= Carl Ferdinand Gjerdrum =

Carl Ferdinand Gjerdrum (21 August 1821 – 3 August 1902) was a Norwegian jurist, businessperson and royal chamberlain.

He was a son of Ole Gjerdrum and Mette Alette Christine Krohn. He was the brother of Jørgen and Otto Gjerdrum. He was the father of Albert Gjerdrum. Through his sister Alette Jørgine Constanse Gjerdrum (1833–1891), he was a brother-in-law of dean Halfdan Einar Sommerfelt (1830–1901) .

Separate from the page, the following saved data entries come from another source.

-- ==== Sys2Proof/Machine/Epoch.lean ====
section
/-! DEFINITION. The fabric map (16): its bytes, the changes of an epoch, and what a node does when it learns an epoch. -/

namespace Sys2Proof.Machine

open Host (Outcome)

/-! ## The map as bytes (R341, R349) -/

/-- Is a composition DEGRADED: a node with one of its slices is LOST (R341). -/
def compDegraded (m : FMap) (comp : Nat) : Bool :=
  m.slices.any fun s => s.comp == comp && (match mget? m.nodes s.node with | some e => e.state == 4 | none => false)

/-- A node entry. -/
def nodeBytes (m : FMap) (k : Nat) (e : MapNode) : Bytes :=
  let gs := match mget? m.groups e.group with
    | some g => g.gstate
    | none => 0
  leBytes 2 k ++ leBytes 1 e.state
    ++ leBytes 1 (b2n e.suspect + 2 * b2n e.eligible + 4 * b2n (m.keepers.contains k) + 8 * b2n e.offtime + 16 * b2n e.spare)
    ++ leBytes 2 e.group ++ leBytes 1 e.gindex ++ leBytes 1 gs ++ leBytes 2 e.successor ++ leBytes 4 e.since ++ leBytes 2 e.tenant

/-- A slice entry. -/
def sliceBytes (s : SliceF) : Bytes :=
  leBytes 2 s.node ++ leBytes 4 s.clusters ++ leBytes 8 s.pchg ++ leBytes 2 s.qpFirst ++ leBytes 2 s.qpSets ++ leBytes 1 s.share ++ [0]
    ++ leBytes 4 s.quota ++ zeros 8

/-- A composition entry with its slices. -/
def compBytes (m : FMap) (k : Nat) (c : CompEnt) : Bytes :=
  let l := m.slices.filter (·.comp == k)
  leBytes 2 k ++ leBytes 2 c.tenant ++ leBytes 1 (b2n (compDegraded m k)) ++ [0] ++ leBytes 2 l.length ++ leBytes 4 c.since ++ zeros 4
    ++ l.flatMap sliceBytes

/-- The output of `MAP_READ`: the whole map, or one tenant's node entries and compositions. -/
def mapBytes (m : FMap) (tenant : Option Nat) : Bytes :=
  let mine (x : Nat) : Bool := match tenant with
    | some t => x == t
    | none => true
  let nodes := m.nodes.filter fun e => mine e.2.tenant
  let comps := m.comps.filter fun e => mine e.2.tenant
  let keep := (List.range 7).flatMap fun i => leBytes 2 (m.keepers.getD i 0xFFFF)
  leBytes 4 m.epoch ++ leBytes 2 m.domain ++ leBytes 2 nodes.length ++ leBytes 2 comps.length ++ leBytes 1 m.keepers.length ++ leBytes 1 m.period
    ++ leBytes 2 m.coord ++ keep ++ zeros 36
    ++ nodes.flatMap (fun e => nodeBytes m e.1 e.2) ++ comps.flatMap fun e => compBytes m e.1 e.2

/-! ## Changes (R340, R342, R345, R348, R350, R351, R359) -/

/-- What becomes of a change: a map, an offending field of its command, a denial. -/
inductive Applied where
  | ok (m : FMap)
  | bad (off : Nat)
  | denied

/-- Apply a change when a condition holds, else name the offending field. -/
def allow (b : Bool) (off : Nat) (m : FMap) : Applied := if b then .ok m else .bad off

/-- Change a node entry. -/
def modNode (m : FMap) (k : Nat) (f : MapNode → MapNode) : FMap := { m with nodes := mmod m.nodes k f }

/-- Set a node's state and its SINCE. -/
def setNodeState (m : FMap) (k st : Nat) : FMap := modNode m k fun e => { e with state := st, since := m.epoch }

/-- The state of a node in a map; 7 when it has no entry. -/
def stateIn (m : FMap) (k : Nat) : Nat := match mget? m.nodes k with
  | some e => e.state
  | none => 7

/-- A node entry that has just joined. -/
def newNode (epoch : Nat) : MapNode := ⟨0, false, false, false, false, 0xFFFF, 0, 0xFFFF, epoch, 0⟩

/-- The lost members of a group, by index. -/
def lostMembers (m : FMap) (g : Group) : List (Nat × Nat) :=
  (List.range g.members.length).filterMap fun i =>
    let k := g.members.getD i 0
    if stateIn m k = 4 then some (i, k) else none

/-- The protection states after a loss (R359, R360): one or two lost members leave a group DEGRADED, a third makes it FAILED, for good. -/
def judgeGroups (m : FMap) : FMap :=
  { m with groups := m.groups.map fun e =>
    let k := (lostMembers m e.2).length
    (e.1, { e.2 with gstate := if e.2.gstate = 2 || 3 ≤ k then 2 else if k = 0 then e.2.gstate else 1 }) }

/-- May a node be the successor of a lost one: IN, SPARE, same tenant, no group, not suspect, no other's successor (R359). -/
def maySucceed (m : FMap) (tenant k : Nat) : Bool :=
  match mget? m.nodes k with
  | some e => e.state == 1 && e.spare && e.tenant == tenant && e.group == 0xFFFF && !e.suspect && !m.nodes.any fun x => x.2.successor == k
  | none => false

/-- Name a successor for each lost member of a DEGRADED group that has none (R359). -/
def nameSuccessors (m : FMap) : FMap :=
  let open_ := (m.groups.filter (·.2.gstate == 1)).flatMap fun e => (lostMembers m e.2).map (·.2)
  open_.foldl
    (fun x k => match mget? x.nodes k with
      | some e => if e.successor < 8192 then x
        else
          match (mkeys x.nodes).find? (maySucceed x e.tenant) with
          | some s => modNode x k fun y => { y with successor := s }
          | none => x
      | none => x)
    m

/-- Do two slices name the same one: composition, node and first QP set. -/
def sameSlice (a b : SliceF) : Bool := a.comp == b.comp && a.node == b.node && a.qpFirst == b.qpFirst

He finished his secondary education in 1840 and took the cand.jur. degree in 1844. He was an attorney from 1861. From 1854 to 1866, he was the agent-general in Norway for the Swedish insurance company Skandia. Together with Jacob Thurmann Ihlen, he was a founder of the insurance company Forsikringsselskapet Norden and was the company's chief executive from 1867 to 1897. When he retired in July 1897 because of declining health, he was almost 76 years old.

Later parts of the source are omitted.